The results of this investigation indicated that using shallow models, for instance, linear regression, were not very effective for distance estimation due to their inconsistency in prediction, i.e., high variance. This seems to be related to the fact that these models cannot identify all the nonlinear relations between the input, i.e., detection outputs, and the output, i.e., estimated distances. Consequently, the artificial neural network model was determined to be the best option for distance estimation with a reasonable standard deviation. Moreover, increased height impacts the standard error far more than the mean, especially for the regression model.

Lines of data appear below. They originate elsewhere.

-- ==== Sys2Proof/Machine/Binary64.lean ====
section
/-! DEFINITION. IEEE 754 binary64 arithmetic, the value this hardware takes for the numerics record `NUM`
(spec/41_float_engine.md R124, R128, R129): addition, multiplication and division, each computed exactly and
rounded once, to nearest with ties to even, with gradual underflow and default results.  Every finite value is an
integer multiple of 2^-1074, so the exact operands are integers in that unit. -/

namespace Sys2Proof

/-- Bit 63, the sign (R8). -/
def F64.sign (x : F64) : Bool := x.msb

/-- Bits 62 to 0: exponent and fraction read as one number.  It orders the magnitudes. -/
def F64.magBits (x : F64) : Nat := x.toNat % 2 ^ 63

/-- Bits 62 to 52, the biased exponent (R8). -/
def F64.expField (x : F64) : Nat := x.magBits / 2 ^ 52

/-- Bits 51 to 0, the fraction (R8). -/
def F64.fraction (x : F64) : Nat := x.magBits % 2 ^ 52

/-- `magBits` of an infinity: biased exponent 2047, fraction zero. -/
def F64.infMag : Nat := 2047 * 2 ^ 52

/-- A NaN pattern: biased exponent 2047, fraction not zero. -/
def F64.isNaN (x : F64) : Bool := F64.infMag < x.magBits

/-- One of the two infinities. -/
def F64.isInf (x : F64) : Bool := x.magBits == F64.infMag

/-- A finite number, the zeros included. -/
def F64.isFinite (x : F64) : Bool := x.magBits < F64.infMag

/-- One of the two zeros. -/
def F64.isZero (x : F64) : Bool := x.magBits == 0

/-- How many units of 2^-1074 make the number one.  (Irreducible, so that no tactic evaluates it; the kernel does.) -/
@[irreducible] def F64.unitsPerOne : Nat := 2 ^ 1074

/-- The magnitude of the finite number whose exponent and fraction are `m`, in units of 2^-1074. -/
def F64.magOf (m : Nat) : Nat :=
  if m / 2 ^ 52 = 0 then m else (2 ^ 52 + m % 2 ^ 52) * 2 ^ (m / 2 ^ 52 - 1)

/-- The magnitude of a finite number in units of 2^-1074. -/
def F64.mag (x : F64) : Nat := F64.magOf x.magBits

/-- The exact value of a finite number in units of 2^-1074. -/
def F64.val (x : F64) : Int := if x.sign then -(x.mag : Int) else x.mag

/-- The pattern with a given sign and a given exponent and fraction. -/
def F64.pack (sign : Bool) (m : Nat) : F64 := BitVec.ofNat 64 ((if sign then 2 ^ 63 else 0) + m)

/-- The NaN the operations below answer with.  Which NaN it is cannot be observed: inside a step only whether a
value is a NaN matters, and a NaN output is replaced by a free value (`Machine.settleNaN`; R128, U3). -/
def F64.someNaN : F64 := F64.pack false (F64.infMag + 2 ^ 51)

/-- `num / den` rounded to the nearest integer, ties to even. -/
def F64.nearestEven (num den : Nat) : Nat :=
  if 2 * (num % den) < den then num / den
  else if 2 * (num % den) = den then num / den + num / den % 2
  else num / den + 1

/-- The exponent and fraction of the magnitude `num / den` (in units of 2^-1074) rounded to nearest, ties to
even.  The significand is cut to 53 bits by dropping `e` binary places (none for a subnormal result); a carry out
of it raises the exponent field by one, as it must; a magnitude that rounds past the largest finite number is an
infinity. -/
def F64.roundMag (num den : Nat) : Nat :=
  let e := (num / den).log2 - 52
  min (e * 2 ^ 52 + F64.nearestEven num (den * 2 ^ e)) F64.infMag

/-- Binary64 addition (R124).  An exact zero sum is +0.0 unless both operands are negative zeros. -/
def F64.add (x y : F64) : F64 :=
  if x.isNaN || y.isNaN then F64.someNaN
  else if x.isInf then (if y.isInf && x.sign != y.sign then F64.someNaN else x)
  else if y.isInf then y
  else if x.val + y.val = 0 then F64.pack (x.sign && y.sign) 0
  else F64.pack (decide (x.val + y.val < 0)) (F64.roundMag (x.val + y.val).natAbs 1)

/-- Binary64 multiplication (R124).  Infinity times zero is a NaN. -/
def F64.mul (x y : F64) : F64 :=
  if x.isNaN || y.isNaN then F64.someNaN
  else if x.isInf || y.isInf then
    (if x.isZero || y.isZero then F64.someNaN else F64.pack (x.sign != y.sign) F64.infMag)
  else F64.pack (x.sign != y.sign) (F64.roundMag (x.mag * y.mag) F64.unitsPerOne)

/-- Binary64 division (R124).  Zero by zero and infinity by infinity are NaNs, anything else by zero is an
infinity. -/
def F64.div (x y : F64) : F64 :=
  if x.isNaN || y.isNaN then F64.someNaN
  else if x.isInf then (if y.isInf then F64.someNaN else F64.pack (x.sign != y.sign) F64.infMag)
  else if y.isInf then F64.pack (x.sign != y.sign) 0
  else if y.isZero then (if x.isZero then F64.someNaN else F64.pack (x.sign != y.sign) F64.infMag)
  else F64.pack (x.sign != y.sign) (F64.roundMag (x.mag * F64.unitsPerOne) y.mag)

/-- The value this hardware takes for `NUM` (R124): IEEE 754 binary64, not fused. -/
def Numerics.ieee : Numerics where
  fadd := F64.add
  fmul := F64.mul
  fdiv := F64.div

/-- The NaN pattern with a given sign and a given payload less one; every NaN pattern is one of these. -/
def F64.nanOf (d : Bool × Fin 4503599627370495) : F64 := F64.pack d.1 (F64.infMag + d.2.val + 1)

end Sys2Proof
end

This is important because the diversity of farm equipment makes it impossible to normalize camera height, so this analysis will help adjust for height in future models. It should be noted, however, that regardless of the distance estimation method, the results are highly dependent on the quality of the input, i.e., detection outputs. Detection model performance is related to the quality of the video as well as the detection algorithm; thus, to improve the detection results, having high-resolution videos would be helpful. In addition, detection output could be improved by using the transfer learning methods and retraining the model using the actual videos used in this study. In addition to retraining, which could significantly improve the results, a careful data annotation would also make a difference. The review of detection output showed that, sometimes, the entire or some portion of tires were excluded from the bounding box, which might be related to the careless annotation. Finally, since the recording platform will be mounted on farm equipment, it is prone to drastic vibration. The vibration might sometimes cause the captured video to be blurry, and, consequently, the detection algorithm fails. In this case, a vibration resilience enclosure may improve the results.

5. Conclusions

In this study, we propose a solution to extract the depth information of objects in an image recorded by a low-resolution monocular camera using the deep-learning-based approach. Video and RTK GPS were collected on a closed course with two types of following vehicles. The data were then aggregated, cleaned, and preprocessed using the Nvidia DeepStream, which is an analytics toolkit for video and image analysis. The vehicle detection and tracking were conducted using DeepStream, and bounding boxes information was obtained. Using the pinhole camera model, the height of detected objects in the image was related to the distance of the object in the real world to the camera. The distance estimation process involved finding the focal length of the camera through a calibration step which was conducted by comparing the distances estimated from pinhole model with that of RTK GPS as the ground truth. In addition to the pinhole model, two more distance estimation models were investigated, i.e., linear regression and artificial neural network (ANN). Among the mentioned three models, the ANN was the best distance estimator by having the least mean error and standard deviation. Finally, the legitimacy of the proposed ANN method was confirmed by investigating the scatter of the residuals and histogram plots. The methodology confirmed in this study can be applied to future study of farm vehicle and passenger vehicle interactions in terms of following distance. The output of this study can be used to inform prevention efforts to reduce the risk of rear-end collisions, especially when a heavy vehicle with large blind spots is involved.

Author Contributions

Study conception and design: S.A., A.S., M.R., C.H. and C.P.-A.; data collection: M.R.; analysis and interpretation of results: S.A.; draft manuscript preparation: S.A., A.S., M.R., C.H. and C.P.-A. All authors have read and agreed to the published version of the manuscript.

Funding

This work was funded by the Centers for Disease Control and Prevention (U54 OH 007548). Its contents are solely the responsibility of the authors and do not necessarily represent the official views of the Centers for Disease Control and Prevention or the Department of Health and Human Services.

Institutional Review Board Statement

Not applicable, not human subjects research.

Informed Consent Statement

Not applicable, not human subjects research.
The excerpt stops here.